Bagaimana tidak, kini ada 5 juta transaksi di tol setiap hari atau mencapai 150 juta dalam sebulan. Maklum, dalam satu jam kini di tol paling sedikit ada 2.000 kendaraan yang melintas. Bisa dibayangkan ini artinya ada 48 ribu kendaraan setiap hari. Bukan main sibuknya.

Karena itu, jelas ini menuntut pelayanan yang lebih besar. Apalagi secara teknis sebuah gardu tol cuma mampu melayani 250 kendaraan saja per jamnya. Sementara menambah gardu tol sangat tidak mungkin dilakukan.

"Akhirnya yang harus kita lakukan adalah meningkatkan kapasitasnya. Meningkatkan kapasitas ini kita lakukan dengan cara apa, dengan cara mempercepat transaksinya," kata Kepala BPJT Hery Trisaputra Zuna, Rabu, 11 Oktober 2017.

Kata Hery, selama ini dengan penggunaan gardu tol pembayaran manual, waktu proses pembayaran sebuah kendaraan angka tercepatnya hanya berkisar antara 6-9 detik. "Ini kita coba potong," kata Hery.

Gagasannya, seperti yang telah dipraktikkan Jokowi di Tol Bawean-Salatiga adalah dengan menggunakan kartu elektronik. Jadi, setiap pengendara tak perlu pakai uang tunai lagi. Cukup tempel kartu lalu pergi.

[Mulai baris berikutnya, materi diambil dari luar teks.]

-- ==== Sys2Proof/Tests/Slice0.lean ====
section
/-! SUPPORT. The model's own tests. Every expected value is the spec's: spec/95_test_vectors.md (the vector is named in the
test's comment) or an encoding of spec/30_encoding.md written out bit by bit. Then, for every statement of
Sys2Proof/Certificates/Slice0/Obligations.lean that has hypotheses, a witness: concrete states and operands that meet them. -/

namespace Sys2Proof.Tests

open Sys2Proof Sys2Proof.Machine

/-! ### Helpers -/

/-- A property of the next state, if there is one. -/
def after {α : Type} (o : Host.Outcome State Fault Refusal) (f : State → α) : Option α :=
  match o with
  | .next t => some (f t)
  | .fault _ => none
  | .refused _ => none

theorem exists_of_after {α : Type} {o : Host.Outcome State Fault Refusal} {f : State → α} {a : α}
    (h : after o f = some a) : ∃ t, o = .next t ∧ f t = a := by
  cases o with
  | next t => exact ⟨t, rfl, Option.some.inj h⟩
  | fault f => cases h
  | refused r => cases h

/-- The fault of an outcome, if it is one. -/
def faultOf (o : Host.Outcome State Fault Refusal) : Option Fault :=
  match o with
  | .next _ => none
  | .fault f => some f
  | .refused _ => none

/-- The instance of the vectors V-SCH-8 to V-SCH-10: N = 3, D = 10; here with MAX_PAYLOAD = 8. -/
def p3 : Params := { Params.reference with n := 3, slotDuration := 10, maxPayload := 8 }

def s3 : State := State.resetOf p3

/-- The id of a one-character name: its byte, then 31 zero bytes. -/
def idOf (w0 : Word) : Ident := { Ident.zero with w0 := w0 }

/-- An Assigned record. -/
def assignedTo (owner : Ident) (at_ : Long) : SlotRecord :=
  { status := .assigned, owner := owner, assignedAt := at_, carriedFragmentId := 0 }

def wr (off : Nat) (v : Word) : Turn := .write .word (BitVec.ofNat 25 off) v

def rd (off : Nat) : Turn := .read .word (BitVec.ofNat 25 off)

/-- `s` with the bits of NOW. -/
def atTime (s : State) (now : Long) : State :=
  { s with nowLo := now.extractLsb' 0 32, nowHi := now.extractLsb' 32 32 }

/-- `s` with the bits of NOW, CLK_EPOCH, CLK_DUR and CLK_SLOTS. -/
def withClock (s : State) (now epoch dur : Long) (slots : Word) : State :=
  { atTime s now with
    clk := { epochLo := epoch.extractLsb' 0 32, epochHi := epoch.extractLsb' 32 32, durLo := dur.extractLsb' 0 32,
             durHi := dur.extractLsb' 32 32, slots := slots } }

/-- The 75 bytes of frame F1 (spec/95_test_vectors.md 2.3). -/
def f1 : List Byte :=
  [0xAA, 0x55, 0xAA, 0x55, 0xAA, 0x55, 0xAA, 0x55, 0x00, 0x00, 0x00, 0x03, 0x41] ++ List.replicate 31 0x00 ++
    [0x00, 0x00, 0x00, 0x05, 0x00, 0x00, 0x00, 0x00, 0x00, 0x01, 0x00, 0x00, 0x00, 0x00] ++
    [0x48, 0x45, 0x4C, 0x4C, 0x4F, 0x2A, 0xAA, 0x9D, 0x4F, 0x55, 0xAA, 0x55, 0xAA, 0x55, 0xAA, 0x55, 0xAA]

/-- The reset state with F1's fields in the TX frame. -/
def txF1 : State :=
  { s3 with
    tx := { slot := 3, fragId := 0, total := 1, index := 0, flags := 0, len := 5, node := idOf 0x41000000 }
    txp := cellsFrom 0 [0x48, 0x45, 0x4C, 0x4C, 0x4F] }

/-- The reset state with a frame in WIRE. -/
def wireOf (bs : List Byte) : State := { s3 with wire := cellsFrom 0 bs, wireLen := BitVec.ofNat 32 bs.length }

/-- The RX registers of V-DEC-1. -/
def rxF1 : RxRegs :=
  { slot := 3, fragId := 0, total := 1, index := 0, flags := 0, len := 5, cksum := 0x2AAA9D4F, nodeLen := 1,
    hdr0 := 0xAA55AA55, hdr1 := 0xAA55AA55, ftr0 := 0x55AA55AA, ftr1 := 0x55AA55AA, node := idOf 0x41000000 }

/-- The reset state with F1 decoded. -/
def validF1 : State := { s3 with rx := rxF1, rxp := cellsFrom 0 [0x48, 0x45, 0x4C, 0x4C, 0x4F] }

/-- The table of V-SCH-9 and V-SCH-10. -/
def full3 (a b c : Long) : Table := [assignedTo (idOf 0x50000000) a, assignedTo (idOf 0x51000000) b, assignedTo (idOf 0x52000000) c]

/-- Node "S" at a time, with a table. -/
def node3 (t : Table) (now : Long) : State := { atTime s3 now with table := t, nodeId := idOf 0x53000000 }

/-! ### WellFormed: an operand that does not fit ARG is refused (R90, R92) -/

theorem test_wf_priority_too_wide : (Instr.schedAllocate 16777216).WellFormed = false := by decide

theorem test_wf_count_too_wide : (Instr.schedAllocConsec 16777216).WellFormed = false := by decide

theorem test_wf_slot_id_too_wide : (Instr.schedRelease 16777216).WellFormed = false := by decide

theorem test_wf_widest_operands : (Instr.schedAllocate 16777215).WellFormed = true ∧
    (Instr.schedAllocConsec 16777215).WellFormed = true ∧ (Instr.schedRelease 16777215).WellFormed = true := by decide

/-! ### Decoding: words written out from R90 to R93, ARG in bits 31:8 and OPC in bits 7:0 -/

theorem test_decode_clk_compute : decode .cmd 0b000000000000000000000000_00000001 = .ok .clkCompute := by decide

theorem test_decode_codec_encode : decode .cmd 0b000000000000000000000000_00010000 = .ok .codecEncode := by decide

theorem test_decode_codec_decode : decode .cmd 0b000000000000000000000000_00010001 = .ok .codecDecode := by decide

theorem test_decode_codec_validate : decode .cmd 0b000000000000000000000000_00010010 = .ok .codecValidate := by decide

theorem test_decode_sched_allocate :
    decode .cmd 0b100000000000000000000001_00100000 = .ok (.schedAllocate 8388609) := by decide

theorem test_decode_sched_alloc_consec :
    decode .cmd 0b000000000000000000000011_00100001 = .ok (.schedAllocConsec 3) := by decide

theorem test_decode_sched_release :
    decode .cmd 0b000000000000000100000011_00100010 = .ok (.schedRelease 259) := by decide

theorem test_decode_sched_snapshot : decode .cmd 0b000000000000000000000000_00100011 = .ok .schedSnapshot := by decide

theorem test_decode_tick : decode .tick 0b10000000000000000000000000000001 = .ok .tick := by decide

/-- V-HOST-1, V-HOST-4, V-HOST-5, V-CLK-20, and a TICK word with bit 0 clear (V-TCK-2): each rejected by name. -/
theorem test_decode_rejects : decode .cmd 0x00000000 = .error .unassignedOpcode ∧
    decode .cmd 0x00000024 = .error .unassignedOpcode ∧ decode .cmd 0x00000100 = .error .unassignedOpcode ∧
    decode .cmd 0x00000101 = .error .reservedArgument ∧ decode .tick 0x00000000 = .error .noTickRequest := by decide

/-- The one word that two rows of the opcode table share: 32 bits of it are CLK_COMPUTE's, the 8 of TICK's row TICK's. -/
theorem test_decode_table_word_shared :
    decodeTableWord 32 0x00000001 = some .clkCompute ∧ decodeTableWord 8 0x00000001 = some .tick := by decide

/-! ### One step each -/

/-- V-CLK-8: now = -1. -/
theorem test_clk_compute_negative_delta :
    after (step ((withClock s3 (-1) 0 10 4).withFetchWord 32 0x01)) (fun t => (t.status.word, t.res.r0)) =
      some (0x00010000, 3) := by decide

/-- V-CLK-13: delta = -(2^64 - 1), exact. -/
theorem test_clk_compute_no_overflow :
    after (step ((withClock s3 0x8000000000000000 0x7FFFFFFFFFFFFFFF 1 7).withFetchWord 32 0x01)) (fun t => t.res.r0) =
      some 6 := by decide

/-- V-COD-1 and its bus view: the words at WIRE+44 and WIRE+60. -/
theorem test_codec_encode_f1 :
    after (step (txF1.withFetchWord 32 0x10))
      (fun t => (t.res.r0, t.wireLen, t.busWord .wire 44, t.busWord .wire 60)) =
      some (0x2AAA9D4F, 75, some 0x00000005, some 0x4C4C4F2A) := by decide

/-- V-COD-5 at MAX_PAYLOAD = 8: TX_LEN = 9 fails with LengthMismatch. -/
theorem test_codec_encode_too_long :
    after (step (({ s3 with tx := { s3.tx with len := 9 } } : State).withFetchWord 32 0x10))
      (fun t => (t.status.word, t.wireLen)) = some (0x00100402, 0) := by decide

set_option maxRecDepth 20000 in
/-- V-DEC-1. -/
theorem test_codec_decode_f1 :
    after (step ((wireOf f1).withFetchWord 32 0x11)) (fun t => (t.status.word, t.res.r0, t.res.r1, t.rx)) =
      some (0x00110000, 5, 1, rxF1) := by decide

/-- V-DEC-7: the first 74 bytes of F1. -/
theorem test_codec_decode_short_by_one :
    after (step ((wireOf (f1.take 74)).withFetchWord 32 0x11)) (fun t => (t.status.word, t.rx.slot)) =
      some (0x00110402, 0) := by decide

/-- V-VAL-1. -/
theorem test_codec_validate_f1 :
    after (step (validF1.withFetchWord 32 0x12)) (fun t => (t.status.word, t.res.r0)) =
      some (0x00120000, 0x2AAA9D4F) := by decide

/-- V-VAL-6: the footer is checked before the checksum. -/
theorem test_codec_validate_order :
    after (step (({ validF1 with rx := { rxF1 with ftr1 := 0x55AA55AB, cksum := 0x2AAA9D4E } } : State).withFetchWord 32
      0x12)) (fun t => t.status.word) = some 0x00120202 := by decide

/-- V-SCH-8: the oldest slot, the lowest on a tie. -/
theorem test_sched_allocate_preempts :
    after (step ((node3 (full3 5 0 0) 56).withFetchWord 32 0x120)) (fun t => (t.status.word, t.res.r0, t.res.r1, t.table)) =
      some (0x00200000, 1, 6, [assignedTo (idOf 0x50000000) 5, assignedTo (idOf 0x53000000) 56, assignedTo (idOf 0x52000000) 0]) := by decide

/-- V-SCH-9: age 50 is not over 5·D. -/
theorem test_sched_allocate_none :
    after (step ((node3 (full3 0 0 0) 50).withFetchWord 32 0x120)) (fun t => (t.status.word, t.table)) =
      some (0x00200602, full3 0 0 0) := by decide

/-- V-SCH-C9 and V-SCH-C10: the scan does not wrap, and takes the first window. -/
def edgesFree : State :=
  { State.reset with
    table := List.replicate 2 SlotRecord.freeRecord ++ List.replicate 6 (assignedTo (idOf 0x41000000) 0) ++
      List.replicate 2 SlotRecord.freeRecord }

theorem test_sched_alloc_consec_no_wrap :
    after (step (edgesFree.withFetchWord 32 0x321)) (fun t => (t.status.word, t.table)) =
      some (0x00210702, edgesFree.table) := by decide

theorem test_sched_alloc_consec_first_fit :
    after (step (edgesFree.withFetchWord 32 0x221)) (fun t => (t.status.word, t.res.r0, t.res.r1)) =
      some (0x00210000, 0, 2) := by decide

/-- V-REL-1, with the slot 2 of three. -/
theorem test_sched_release :
    after (step ((node3 (full3 0 0 0) 0).withFetchWord 32 0x222)) (fun t => (t.status.word, t.res.r0, t.table[2]?)) =
      some (0x00220000, 2, some SlotRecord.freeRecord) := by decide

/-- V-REL-4: slotId 16 777 215. -/
theorem test_sched_release_invalid :
    after (step (s3.withFetchWord 32 0xFFFFFF22)) (fun t => t.status.word) = some 0x00220802 := by decide

/-- V-SNP-3: entry 0 of a table with T[0] held by A since -1. -/
theorem test_sched_snapshot :
    after (step ((({ s3 with table := [assignedTo (idOf 0x41000000) (-1), .freeRecord, .freeRecord] }) : State).withFetchWord 32
      0x23)) (fun t => (t.res.r0, t.busWord .snap 0, t.busWord .snap 4, t.busWord .snap 36, t.busWord .snap 40)) =
      some (1, some 1, some 0x41000000, some 0xFFFFFFFF, some 0xFFFFFFFF) := by decide

/-- V-SNP-5: ARG ≠ 0 is IllegalCommand. -/
theorem test_sched_snapshot_illegal :
    after (step (s3.withCommand 0x00000123)) (fun t => (t.status.word, t.snap)) = some (0x00230C02, []) := by decide

/-- V-TCK-1 on three slots: the last slot wraps to 0. -/
theorem test_tick_wraps :
    after (step (({ s3 with ptr := 2 } : State).withFetchWord 8 0x01)) (fun t => (t.ptr, t.status.word)) =
      some (0, 0) := by decide

/-- V-TCK-3: bits 31:1 are ignored. -/
theorem test_tick_ignores_high_bits :
    after (step (s3.withTickWrite 0xFFFFFFFF)) (fun t => t.ptr) = some 1 := by decide

/-! ### Bus accesses -/

/-- V-MEM-5: bits 31:16 of a TX_FLAGS write are ignored. -/
theorem test_bus_write_tx_flags :
    after (step { s3 with turns := [wr 0x090 0xABCD0008] }) (fun t => readReg .txFlags t) = some 0x00000008 := by decide

/-- V-SNP-4: an unwritten buffer byte. -/
theorem test_bus_read_unwritten : faultOf (step { s3 with turns := [rd 0x1000000] }) = some .uninitRead := by decide

/-- V-MEM-4: an access of 16 bits, and one at offset 2. -/
theorem test_bus_bad_access : faultOf (step { s3 with turns := [.read .half 0] }) = some .badAccess ∧
    faultOf (step { s3 with turns := [rd 0x002] }) = some .badAccess := by decide

/-- V-MEM-7: a write to TX_LEN while BUSY = 1. -/
theorem test_bus_busy_hazard :
    faultOf (step { s3.acceptCmd 0x10 with turns := [wr 0x094 5] }) = some .busyHazard := by decide

/-! ### Witnesses -/

theorem test_witness_DecodeInvertsEncode : (Instr.schedRelease 16777215).WellFormed = true := by decide

theorem test_witness_EngineRunsThePendingCommand :
    legalParams (s3.acceptCmd 0x322).params = true ∧ (s3.acceptCmd 0x322).status.busy = true ∧
    EngineNext (s3.acceptCmd 0x322) [] ∧ EngineNext { s3.acceptCmd 0x322 with turns := [.engine, rd 0] } [rd 0] ∧
    decode .cmd (s3.acceptCmd 0x322).pend = .ok (.schedRelease 3) :=
  ⟨by decide, rfl, .inr ⟨rfl, rfl⟩, .inl rfl, by decide⟩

sorot non tunai - gerbang tol e-toll

Sejumlah kendaraan melintas di gerbang tol Cibubur Utama, Jakarta Timur. (ANTARA FOTO/Indrianto Eko Suwarso)

Dari uji coba yang dilakukan, didapatlah waktu tercepat layanan menjadi berkurang lima detik, yakni antara empat detik dan lebih cepatnya lagi cukup tiga detik. "Hitungan kita itu nanti bisa (melayani) sekitar 400 kendaraan per jam," klaim Hery.

Karena itu, lewat bantuan mesin, kini tol-tol dipercaya tidak akan lagi mengular. Selain itu tentunya petugas tak perlu repot lagi menyediakan uang kembalian dan lain tetek bengek lainnya.

Dan pastinya, berkat 'mesin ajaib' di tol itu tak perlu lagi kehadiran manusia. Semua berjalan otomatis tanpa ada interaksi apa pun kecuali menempel kartu yang berisi uang.

"Standard kita cashless transaction itu adalah 3 detik," tambah AVP Corporate Communication PT Jasa Marga, Tbk Dwimawan Heru Santoso.

"(Karena itu) Kami berharap semua sekarang beralih. Begitu nanti 31 Oktober, sudah tidak boleh lagi. Kalau ada yang tidak bawa, kami paksa beli," tambah Assistant Vice President Corporate Communication PT Jasa Marga Dwimawan Heru.